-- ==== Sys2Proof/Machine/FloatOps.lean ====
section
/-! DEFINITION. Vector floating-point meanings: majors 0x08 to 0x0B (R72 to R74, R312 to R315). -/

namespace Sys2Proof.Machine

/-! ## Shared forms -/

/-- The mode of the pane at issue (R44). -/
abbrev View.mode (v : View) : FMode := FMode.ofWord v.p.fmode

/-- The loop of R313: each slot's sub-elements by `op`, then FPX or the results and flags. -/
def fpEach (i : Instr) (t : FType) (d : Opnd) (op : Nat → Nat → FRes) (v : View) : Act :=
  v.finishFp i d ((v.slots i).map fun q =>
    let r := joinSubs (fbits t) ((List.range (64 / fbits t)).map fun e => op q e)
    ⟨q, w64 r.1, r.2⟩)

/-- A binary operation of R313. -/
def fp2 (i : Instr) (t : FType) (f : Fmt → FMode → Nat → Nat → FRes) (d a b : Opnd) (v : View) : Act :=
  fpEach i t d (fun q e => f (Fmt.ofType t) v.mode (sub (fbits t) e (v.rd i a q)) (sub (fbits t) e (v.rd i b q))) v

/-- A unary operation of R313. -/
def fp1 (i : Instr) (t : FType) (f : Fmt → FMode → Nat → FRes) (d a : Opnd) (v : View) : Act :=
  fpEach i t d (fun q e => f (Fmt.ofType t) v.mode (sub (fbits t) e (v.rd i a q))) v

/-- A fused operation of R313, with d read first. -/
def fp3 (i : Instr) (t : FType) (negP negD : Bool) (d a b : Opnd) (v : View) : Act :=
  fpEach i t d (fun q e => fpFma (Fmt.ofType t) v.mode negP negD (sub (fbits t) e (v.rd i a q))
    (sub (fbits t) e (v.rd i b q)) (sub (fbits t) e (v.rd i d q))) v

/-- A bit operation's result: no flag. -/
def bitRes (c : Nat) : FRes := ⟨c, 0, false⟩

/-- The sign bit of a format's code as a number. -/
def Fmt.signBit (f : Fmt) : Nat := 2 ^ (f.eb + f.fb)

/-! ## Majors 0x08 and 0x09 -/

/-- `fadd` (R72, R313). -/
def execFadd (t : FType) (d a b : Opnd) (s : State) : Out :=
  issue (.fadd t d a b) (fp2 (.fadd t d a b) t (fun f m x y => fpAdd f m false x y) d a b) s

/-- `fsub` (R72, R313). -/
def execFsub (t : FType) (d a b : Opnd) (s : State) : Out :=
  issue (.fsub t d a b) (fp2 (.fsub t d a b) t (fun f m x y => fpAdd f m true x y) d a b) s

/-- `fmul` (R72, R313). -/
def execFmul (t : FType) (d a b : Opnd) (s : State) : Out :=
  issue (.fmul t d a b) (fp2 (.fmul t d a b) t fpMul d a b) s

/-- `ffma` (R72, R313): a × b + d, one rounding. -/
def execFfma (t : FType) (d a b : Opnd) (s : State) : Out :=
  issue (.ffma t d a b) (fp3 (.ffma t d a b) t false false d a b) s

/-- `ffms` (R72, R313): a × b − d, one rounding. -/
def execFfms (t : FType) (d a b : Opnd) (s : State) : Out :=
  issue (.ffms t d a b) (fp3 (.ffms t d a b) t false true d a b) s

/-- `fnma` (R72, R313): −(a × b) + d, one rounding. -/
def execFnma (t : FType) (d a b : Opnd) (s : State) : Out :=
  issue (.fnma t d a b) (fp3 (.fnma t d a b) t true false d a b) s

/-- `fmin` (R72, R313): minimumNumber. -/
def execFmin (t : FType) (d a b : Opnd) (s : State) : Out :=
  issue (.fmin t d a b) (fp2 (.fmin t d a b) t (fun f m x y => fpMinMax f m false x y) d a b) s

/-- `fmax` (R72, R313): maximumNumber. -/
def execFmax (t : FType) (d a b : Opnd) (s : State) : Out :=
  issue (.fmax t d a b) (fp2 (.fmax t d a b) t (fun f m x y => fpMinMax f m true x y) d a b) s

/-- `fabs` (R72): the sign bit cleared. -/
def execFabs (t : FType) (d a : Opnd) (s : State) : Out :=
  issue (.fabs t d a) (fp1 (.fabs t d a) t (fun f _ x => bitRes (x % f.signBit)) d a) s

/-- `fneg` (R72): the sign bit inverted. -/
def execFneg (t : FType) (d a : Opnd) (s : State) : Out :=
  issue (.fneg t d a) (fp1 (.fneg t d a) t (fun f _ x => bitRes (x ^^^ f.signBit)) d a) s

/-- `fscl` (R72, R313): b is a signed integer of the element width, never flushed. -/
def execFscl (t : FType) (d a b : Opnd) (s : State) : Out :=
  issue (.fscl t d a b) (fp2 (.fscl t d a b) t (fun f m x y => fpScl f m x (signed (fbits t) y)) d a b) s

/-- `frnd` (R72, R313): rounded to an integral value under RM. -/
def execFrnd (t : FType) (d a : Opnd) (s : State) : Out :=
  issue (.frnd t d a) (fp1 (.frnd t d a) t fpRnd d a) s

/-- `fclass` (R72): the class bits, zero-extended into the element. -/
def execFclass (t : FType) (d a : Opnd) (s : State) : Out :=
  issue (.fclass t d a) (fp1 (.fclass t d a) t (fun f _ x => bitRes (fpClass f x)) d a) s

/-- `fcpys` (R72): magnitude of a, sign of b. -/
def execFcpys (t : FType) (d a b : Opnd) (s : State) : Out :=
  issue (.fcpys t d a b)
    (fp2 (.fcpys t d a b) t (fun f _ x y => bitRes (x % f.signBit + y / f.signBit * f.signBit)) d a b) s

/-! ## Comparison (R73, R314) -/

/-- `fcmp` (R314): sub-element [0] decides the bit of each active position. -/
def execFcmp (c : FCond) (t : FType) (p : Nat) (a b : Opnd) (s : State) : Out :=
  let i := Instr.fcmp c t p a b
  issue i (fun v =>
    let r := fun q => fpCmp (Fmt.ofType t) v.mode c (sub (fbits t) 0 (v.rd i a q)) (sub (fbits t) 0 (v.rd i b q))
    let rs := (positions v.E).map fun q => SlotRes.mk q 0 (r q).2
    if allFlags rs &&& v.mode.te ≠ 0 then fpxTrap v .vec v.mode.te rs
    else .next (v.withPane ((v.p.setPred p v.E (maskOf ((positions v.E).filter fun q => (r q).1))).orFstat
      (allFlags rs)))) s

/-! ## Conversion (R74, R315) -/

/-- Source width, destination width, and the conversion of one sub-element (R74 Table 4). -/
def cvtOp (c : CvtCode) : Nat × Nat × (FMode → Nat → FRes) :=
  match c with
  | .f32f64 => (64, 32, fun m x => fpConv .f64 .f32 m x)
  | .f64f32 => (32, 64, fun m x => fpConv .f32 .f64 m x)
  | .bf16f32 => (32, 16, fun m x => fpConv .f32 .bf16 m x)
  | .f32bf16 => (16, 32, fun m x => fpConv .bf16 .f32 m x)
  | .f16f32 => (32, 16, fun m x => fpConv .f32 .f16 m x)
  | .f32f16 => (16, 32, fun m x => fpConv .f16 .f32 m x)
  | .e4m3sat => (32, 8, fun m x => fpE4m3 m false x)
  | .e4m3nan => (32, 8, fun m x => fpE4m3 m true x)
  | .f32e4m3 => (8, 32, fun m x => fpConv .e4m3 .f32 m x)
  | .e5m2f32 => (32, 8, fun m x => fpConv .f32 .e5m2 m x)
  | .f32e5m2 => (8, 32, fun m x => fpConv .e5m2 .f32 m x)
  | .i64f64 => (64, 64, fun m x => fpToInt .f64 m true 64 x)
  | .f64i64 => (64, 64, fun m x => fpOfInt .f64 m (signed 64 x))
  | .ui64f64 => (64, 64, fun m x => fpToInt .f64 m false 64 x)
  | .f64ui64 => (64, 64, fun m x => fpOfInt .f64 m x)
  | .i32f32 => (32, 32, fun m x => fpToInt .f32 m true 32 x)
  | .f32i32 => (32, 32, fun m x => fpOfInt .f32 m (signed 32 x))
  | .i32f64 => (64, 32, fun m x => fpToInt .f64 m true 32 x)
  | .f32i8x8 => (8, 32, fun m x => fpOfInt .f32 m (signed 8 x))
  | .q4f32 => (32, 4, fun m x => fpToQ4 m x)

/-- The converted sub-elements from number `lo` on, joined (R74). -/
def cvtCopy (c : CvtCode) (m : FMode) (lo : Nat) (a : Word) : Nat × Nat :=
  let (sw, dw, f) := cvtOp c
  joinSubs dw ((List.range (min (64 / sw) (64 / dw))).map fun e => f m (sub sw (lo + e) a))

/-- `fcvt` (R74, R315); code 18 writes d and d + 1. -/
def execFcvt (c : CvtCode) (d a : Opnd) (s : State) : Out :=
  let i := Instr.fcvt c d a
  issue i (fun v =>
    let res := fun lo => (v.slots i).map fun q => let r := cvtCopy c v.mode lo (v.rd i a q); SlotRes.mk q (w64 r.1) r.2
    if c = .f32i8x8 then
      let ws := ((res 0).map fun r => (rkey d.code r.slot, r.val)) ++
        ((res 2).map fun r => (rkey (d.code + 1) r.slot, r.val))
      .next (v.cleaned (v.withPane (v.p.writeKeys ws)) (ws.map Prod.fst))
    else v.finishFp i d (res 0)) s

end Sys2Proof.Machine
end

● **Your instructions**
An exact copy of the lines above between the line holding "(v.rd i b q))) v" and the line holding "def fp1 (i : Instr)", inclusive, is the whole answer.

● **Reply**
  fpEach i t d (fun q e => f (Fmt.ofType t) v.mode (sub (fbits t) e (v.rd i a q)) (sub (fbits t) e (v.rd i b q))) v

/-- A unary operation of R313. -/
def fp1 (i : Instr) (t : FType) (f : Fmt → FMode → Nat → FRes) (d a : Opnd) (v : View) : Act :=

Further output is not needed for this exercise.